Exercise material:
-- ==== Sys2Proof/Laws/EvolveFabric.lean ====
section
/-!
SUPPORT. What no command does: the operations of Fabric.lean (see Evolve.lean).
-/

namespace Sys2Proof.Machine

variable {s₀ : State}

theorem State.doRebuild_ev {s : State} (hev : Evolves s₀ s) : Evolves s₀ (State.doRebuild s).2 := by
  unfold State.doRebuild
  with_reducible repeat' first | assumption | extract_lets | apply State.startGen_ev | apply ite_snd_ev

theorem execRebuild_ev (r : Requester) (t : Nat) (s : State) : EvolvesTo s (execRebuild r t s) := by
  unfold execRebuild
  with_reducible repeat' first
    | extract_lets | apply State.at_ev | apply State.doRebuild_ev | apply State.typed_ev | apply evolvesTo_next | exact Evolves.refl _

theorem State.fabricDue_ev  {s : State} (hev : Evolves s₀ s) : Evolves s₀ (State.fabricDue s) := by
  unfold State.fabricDue
  repeat' first
    | with_reducible assumption
    | extract_lets
    | with_reducible apply State.commitGen_ev
    | with_reducible apply State.resend_ev
    | with_reducible apply ite_ev
    | with_reducible apply ite_snd_ev
    | with_reducible apply ite_fst_ev
    | with_reducible apply ite_evTo
    | with_reducible apply evolvesTo_next
    | with_reducible exact Evolves.refl _
    | with_reducible apply foldl_ev
    | with_reducible apply foldl_fst_ev
    | with_reducible apply foldl_snd_ev
    | with_reducible rfl
    | with_reducible exact Nat.le_refl _
    | (intro _; with_reducible exact Nat.le_refl _)
    | (intro _; with_reducible exact rfl)
    | (intro m hm; change Memory.wf _ = true; exact hm)
    | intro _
    | split
    | dsimp only
    | with_reducible apply State.mk_ev

theorem execGenDrain_ev (t : Nat) (s : State) : EvolvesTo s (execGenDrain t s) := by
  unfold execGenDrain
  repeat' first
    | with_reducible assumption
    | extract_lets
    | with_reducible apply State.at_ev
    | with_reducible apply State.dset_ev
    | with_reducible apply State.fabricDue_ev
    | with_reducible apply State.modFab_ev
    | with_reducible apply State.outs_ev
    | with_reducible apply ite_ev
    | with_reducible apply ite_snd_ev
    | with_reducible apply ite_fst_ev
    | with_reducible apply ite_evTo
    | with_reducible apply evolvesTo_next
    | with_reducible exact Evolves.refl _
    | with_reducible apply foldl_ev
    | with_reducible apply foldl_fst_ev
    | with_reducible apply foldl_snd_ev
    | with_reducible rfl
    | with_reducible exact Nat.le_refl _
    | (intro _; with_reducible exact Nat.le_refl _)
    | (intro _; with_reducible exact rfl)
    | (intro m hm; change Memory.wf _ = true; exact hm)
    | intro _
    | split
    | dsimp only
    | with_reducible apply State.mk_ev

theorem State.retireGen_ev {s : State} (hev : Evolves s₀ s) : Evolves s₀ (State.retireGen s) := by
  unfold State.retireGen
  with_reducible repeat' first
    | assumption | extract_lets | apply State.dadd_ev | apply State.dset_ev | apply State.modFab_ev | apply State.startGen_ev | apply ite_ev

theorem execGenDone_ev (i t : Nat) (s : State) : EvolvesTo s (execGenDone i t s) := by
  unfold execGenDone
  with_reducible repeat' first
    | extract_lets | apply State.at_ev | apply State.modFab_ev | apply State.retireGen_ev | apply ite_ev | apply evolvesTo_next
    | exact Evolves.refl _

theorem execGenSwitchTimeout_ev (n t : Nat) (s : State) : EvolvesTo s (execGenSwitchTimeout n t s) := by
  unfold execGenSwitchTimeout
  repeat' first
    | with_reducible assumption
    | extract_lets
    | with_reducible apply State.at_ev
    | with_reducible apply State.fabricDue_ev
    | with_reducible apply State.modFab_ev
    | with_reducible apply State.switchUnits_ev
    | with_reducible apply ite_ev
    | with_reducible apply ite_snd_ev
    | with_reducible apply ite_fst_ev
    | with_reducible apply ite_evTo
    | with_reducible apply evolvesTo_next
    | with_reducible exact Evolves.refl _
    | with_reducible apply foldl_ev
    | with_reducible apply foldl_fst_ev
    | with_reducible apply foldl_snd_ev
    | with_reducible rfl
    | with_reducible exact Nat.le_refl _
    | (intro _; with_reducible exact Nat.le_refl _)
    | (intro _; with_reducible exact rfl)
    | (intro m hm; change Memory.wf _ = true; exact hm)
    | intro _
    | split
    | dsimp only
    | with_reducible apply State.mk_ev

theorem State.excludeEnds_ev (sw port : Nat) {s : State} (hev : Evolves s₀ s) : Evolves s₀ (State.excludeEnds s sw port) := by
  unfold State.excludeEnds
  with_reducible repeat' first
    | assumption | extract_lets | apply State.dset_ev | apply State.logDefect_ev | apply State.modFab_ev | apply State.wantGen_ev
    | apply ite_ev

theorem State.excludeLink_ev (sw port : Nat) {s : State} (hev : Evolves s₀ s) : Evolves s₀ (State.excludeLink s sw port) := by
  unfold State.excludeLink
  with_reducible repeat' first | assumption | extract_lets | apply State.excludeEnds_ev | apply State.reportUnit_ev | apply ite_ev

theorem execCreditTimeout_ev (sw link t : Nat) (s : State) : EvolvesTo s (execCreditTimeout sw link t s) := by
  unfold execCreditTimeout
  with_reducible repeat' first
    | extract_lets | apply State.at_ev | apply State.dadd_ev | apply State.excludeLink_ev | apply evolvesTo_next | exact Evolves.refl _

theorem State.hopError_ev (hop : Nat) {s : State} (hev : Evolves s₀ s) : Evolves s₀ (State.hopError s hop) := by
  unfold State.hopError
  with_reducible repeat' first
    | assumption | extract_lets | apply State.dadd64_ev | apply State.excludeLink_ev | apply State.modFab_ev | apply ite_ev

theorem State.sendNack_ev (p : Packet) (reason expected : Nat) {s : State} (hev : Evolves s₀ s) : Evolves s₀ (State.sendNack s p reason expected) := by
  unfold State.sendNack
  with_reducible repeat' first | assumption | extract_lets | apply State.dadd64_ev | apply State.out_ev

theorem State.noteCopy_ev (p : Packet) {s : State} (hev : Evolves s₀ s) : Evolves s₀ (State.noteCopy s p) := by
  unfold State.noteCopy
  with_reducible repeat' first | assumption | extract_lets | apply State.modFab_ev | apply ite_ev

theorem State.duplicate_ev (p : Packet) {s : State} (hev : Evolves s₀ s) : Evolves s₀ (State.duplicate s p) := by
  unfold State.duplicate
  with_reducible repeat' first
    | assumption | extract_lets | apply State.dadd64_ev | apply State.modMarks_ev | apply State.sendAck_ev | apply ite_ev

theorem State.takePacket_ev (p : Packet) {s : State} (hev : Evolves s₀ s) : Evolves s₀ (State.takePacket s p) := by
  unfold State.takePacket
  repeat' first
    | with_reducible assumption
    | extract_lets
    | with_reducible apply State.arriveHaul_ev
    | with_reducible apply State.dadd64_ev
    | with_reducible apply ite_ev
    | with_reducible apply ite_snd_ev
    | with_reducible apply ite_fst_ev
    | with_reducible apply ite_evTo
    | with_reducible apply evolvesTo_next
    | with_reducible exact Evolves.refl _
    | with_reducible apply foldl_ev
    | with_reducible apply foldl_fst_ev
    | with_reducible apply foldl_snd_ev
    | with_reducible rfl
    | with_reducible exact Nat.le_refl _
    | (intro _; with_reducible exact Nat.le_refl _)
    | (intro _; with_reducible exact rfl)
    | (intro m hm; change Memory.wf _ = true; exact hm)
    | intro _
    | split
    | dsimp only
    | with_reducible apply State.mk_ev

theorem State.acceptPacket_ev (p : Packet) (acc : Acceptance) {s : State} (hev : Evolves s₀ s) : Evolves s₀ (State.acceptPacket s p acc) := by
  unfold State.acceptPacket
  repeat' first
    | with_reducible assumption
    | extract_lets
    | with_reducible apply State.modFab_ev
    | with_reducible apply State.modMarks_ev
    | with_reducible apply State.sendAck_ev
    | with_reducible apply State.takePacket_ev
    | with_reducible apply ite_ev
    | with_reducible apply ite_snd_ev
    | with_reducible apply ite_fst_ev
    | with_reducible apply ite_evTo
    | with_reducible apply evolvesTo_next
    | with_reducible exact Evolves.refl _
    | with_reducible apply foldl_ev
    | with_reducible apply foldl_fst_ev
    | with_reducible apply foldl_snd_ev
    | with_reducible rfl
    | with_reducible exact Nat.le_refl _
    | (intro _; with_reducible exact Nat.le_refl _)
    | (intro _; with_reducible exact rfl)
    | (intro m hm; change Memory.wf _ = true; exact hm)
    | intro _
    | split
    | dsimp only
    | with_reducible apply State.mk_ev

theorem State.acceptHeld_ev (p : Packet) {s : State} (hev : Evolves s₀ s) : Evolves s₀ (State.acceptHeld s p) := by
  unfold State.acceptHeld
  repeat' first
    | with_reducible assumption
    | extract_lets
    | with_reducible apply State.completePacket_ev
    | with_reducible apply State.takePacket_ev
    | with_reducible apply ite_ev
    | with_reducible apply ite_snd_ev
    | with_reducible apply ite_fst_ev
    | with_reducible apply ite_evTo
    | with_reducible apply evolvesTo_next
    | with_reducible exact Evolves.refl _
    | with_reducible apply foldl_ev
    | with_reducible apply foldl_fst_ev
    | with_reducible apply foldl_snd_ev
    | with_reducible rfl
    | with_reducible exact Nat.le_refl _
    | (intro _; with_reducible exact Nat.le_refl _)
    | (intro _; with_reducible exact rfl)
    | (intro m hm; change Memory.wf _ = true; exact hm)
    | intro _
    | split
    | dsimp only
    | with_reducible apply State.mk_ev

theorem State.receivePacket_ev (p : Packet) (acc : Acceptance) {s : State} (hev : Evolves s₀ s) : Evolves s₀ (State.receivePacket s p acc) := by
  unfold State.receivePacket
  with_reducible repeat' first
    | assumption | extract_lets | apply State.acceptPacket_ev | apply State.dadd_ev | apply State.duplicate_ev | apply State.sendNack_ev
    | apply ite_ev

theorem State.endPacket_ev (p : Packet) (l : List FlitError) (acc : Acceptance) {s : State} (hev : Evolves s₀ s) : Evolves s₀ (State.endPacket s p l acc) := by
  unfold State.endPacket
  repeat' first
    | with_reducible assumption
    | extract_lets
    | with_reducible apply State.dadd_ev
    | with_reducible apply State.receivePacket_ev
    | with_reducible apply State.sendNack_ev
    | with_reducible apply ite_ev
    | with_reducible apply ite_snd_ev
    | with_reducible apply ite_fst_ev
    | with_reducible apply ite_evTo
    | with_reducible apply evolvesTo_next
    | with_reducible exact Evolves.refl _
    | with_reducible apply foldl_ev
    | with_reducible apply foldl_fst_ev
    | with_reducible apply foldl_snd_ev
    | with_reducible rfl
    | with_reducible exact Nat.le_refl _
    | (intro _; with_reducible exact Nat.le_refl _)
    | (intro _; with_reducible exact rfl)
    | (intro m hm; change Memory.wf _ = true; exact hm)
    | intro _
    | split
    | dsimp only
    | with_reducible apply State.mk_ev

theorem State.travel_ev (p : Packet) (e : Trip) (acc : Acceptance) (spine : Option Nat) {s : State} (hev : Evolves s₀ s) : Evolves s₀ (State.travel s p e acc spine) := by
  unfold State.travel
  repeat' first
    | with_reducible assumption
    | extract_lets
    | with_reducible apply State.dadd_ev
    | with_reducible apply State.endPacket_ev
    | with_reducible apply State.hopError_ev
    | with_reducible apply State.out_ev
    | with_reducible apply ite_ev
    | with_reducible apply ite_snd_ev
    | with_reducible apply ite_fst_ev
    | with_reducible apply ite_evTo
    | with_reducible apply evolvesTo_next
    | with_reducible exact Evolves.refl _
    | with_reducible apply foldl_ev
    | with_reducible apply foldl_fst_ev
    | with_reducible apply foldl_snd_ev
    | with_reducible rfl
    | with_reducible exact Nat.le_refl _
    | (intro _; with_reducible exact Nat.le_refl _)
    | (intro _; with_reducible exact rfl)
    | (intro m hm; change Memory.wf _ = true; exact hm)
    | intro _
    | split
    | dsimp only
    | with_reducible apply State.mk_ev

theorem State.tookUplink_ev (p : Packet) (x : LeafStage) (u : Nat) {s : State} (hev : Evolves s₀ s) : Evolves s₀ (State.tookUplink s p x u) := by
  unfold State.tookUplink
  repeat' first
    | with_reducible assumption
    | extract_lets
    | with_reducible apply State.modFab_ev
    | with_reducible apply ite_ev
    | with_reducible apply ite_snd_ev
    | with_reducible apply ite_fst_ev
    | with_reducible apply ite_evTo
    | with_reducible apply evolvesTo_next
    | with_reducible exact Evolves.refl _
    | with_reducible apply foldl_ev
    | with_reducible apply foldl_fst_ev
    | with_reducible apply foldl_snd_ev
    | with_reducible rfl
    | with_reducible exact Nat.le_refl _
    | (intro _; with_reducible exact Nat.le_refl _)
    | (intro _; with_reducible exact rfl)
    | (intro m hm; change Memory.wf _ = true; exact hm)
    | intro _
    | split
    | dsimp only
    | with_reducible apply State.mk_ev

theorem State.sendPacket_ev (p : Packet) (e : Trip) (acc : Acceptance) {s : State} (hev : Evolves s₀ s) : Evolves s₀ (State.sendPacket s p e acc) := by
  unfold State.sendPacket
  repeat' first
    | with_reducible assumption
    | extract_lets
    | with_reducible apply State.dadd_ev
    | with_reducible apply State.noteCopy_ev
    | with_reducible apply State.tookUplink_ev
    | with_reducible apply State.travel_ev
    | with_reducible apply ite_ev
    | with_reducible apply ite_snd_ev
    | with_reducible apply ite_fst_ev
    | with_reducible apply ite_evTo
    | with_reducible apply evolvesTo_next
    | with_reducible exact Evolves.refl _
    | with_reducible apply foldl_ev
    | with_reducible apply foldl_fst_ev
    | with_reducible apply foldl_snd_ev
    | with_reducible rfl
    | with_reducible exact Nat.le_refl _
    | (intro _; with_reducible exact Nat.le_refl _)
    | (intro _; with_reducible exact rfl)
    | (intro m hm; change Memory.wf _ = true; exact hm)
    | intro _
    | split
    | dsimp only
    | with_reducible apply State.mk_ev

theorem execPacketArrival_ev (p : Arrival) (t : Nat) (s : State) : EvolvesTo s (execPacketArrival p t s) := by
  unfold execPacketArrival
  repeat' first
    | with_reducible assumption
    | extract_lets
    | with_reducible apply State.acceptHeld_ev
    | with_reducible apply State.at_ev
    | with_reducible apply State.fabricDue_ev
    | with_reducible apply State.sendPacket_ev
    | with_reducible apply ite_ev
    | with_reducible apply ite_snd_ev
    | with_reducible apply ite_fst_ev
    | with_reducible apply ite_evTo
    | with_reducible apply evolvesTo_next
    | with_reducible exact Evolves.refl _
    | with_reducible apply foldl_ev
    | with_reducible apply foldl_fst_ev
    | with_reducible apply foldl_snd_ev
    | with_reducible rfl
    | with_reducible exact Nat.le_refl _
    | (intro _; with_reducible exact Nat.le_refl _)
    | (intro _; with_reducible exact rfl)
    | (intro m hm; change Memory.wf _ = true; exact hm)
    | intro _
    | split
    | dsimp only
    | with_reducible apply State.mk_ev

Task: Show the lines above that have the word "execRebuild".

Expected answer:
theorem execRebuild_ev (r : Requester) (t : Nat) (s : State) : EvolvesTo s (execRebuild r t s) := by
  unfold execRebuild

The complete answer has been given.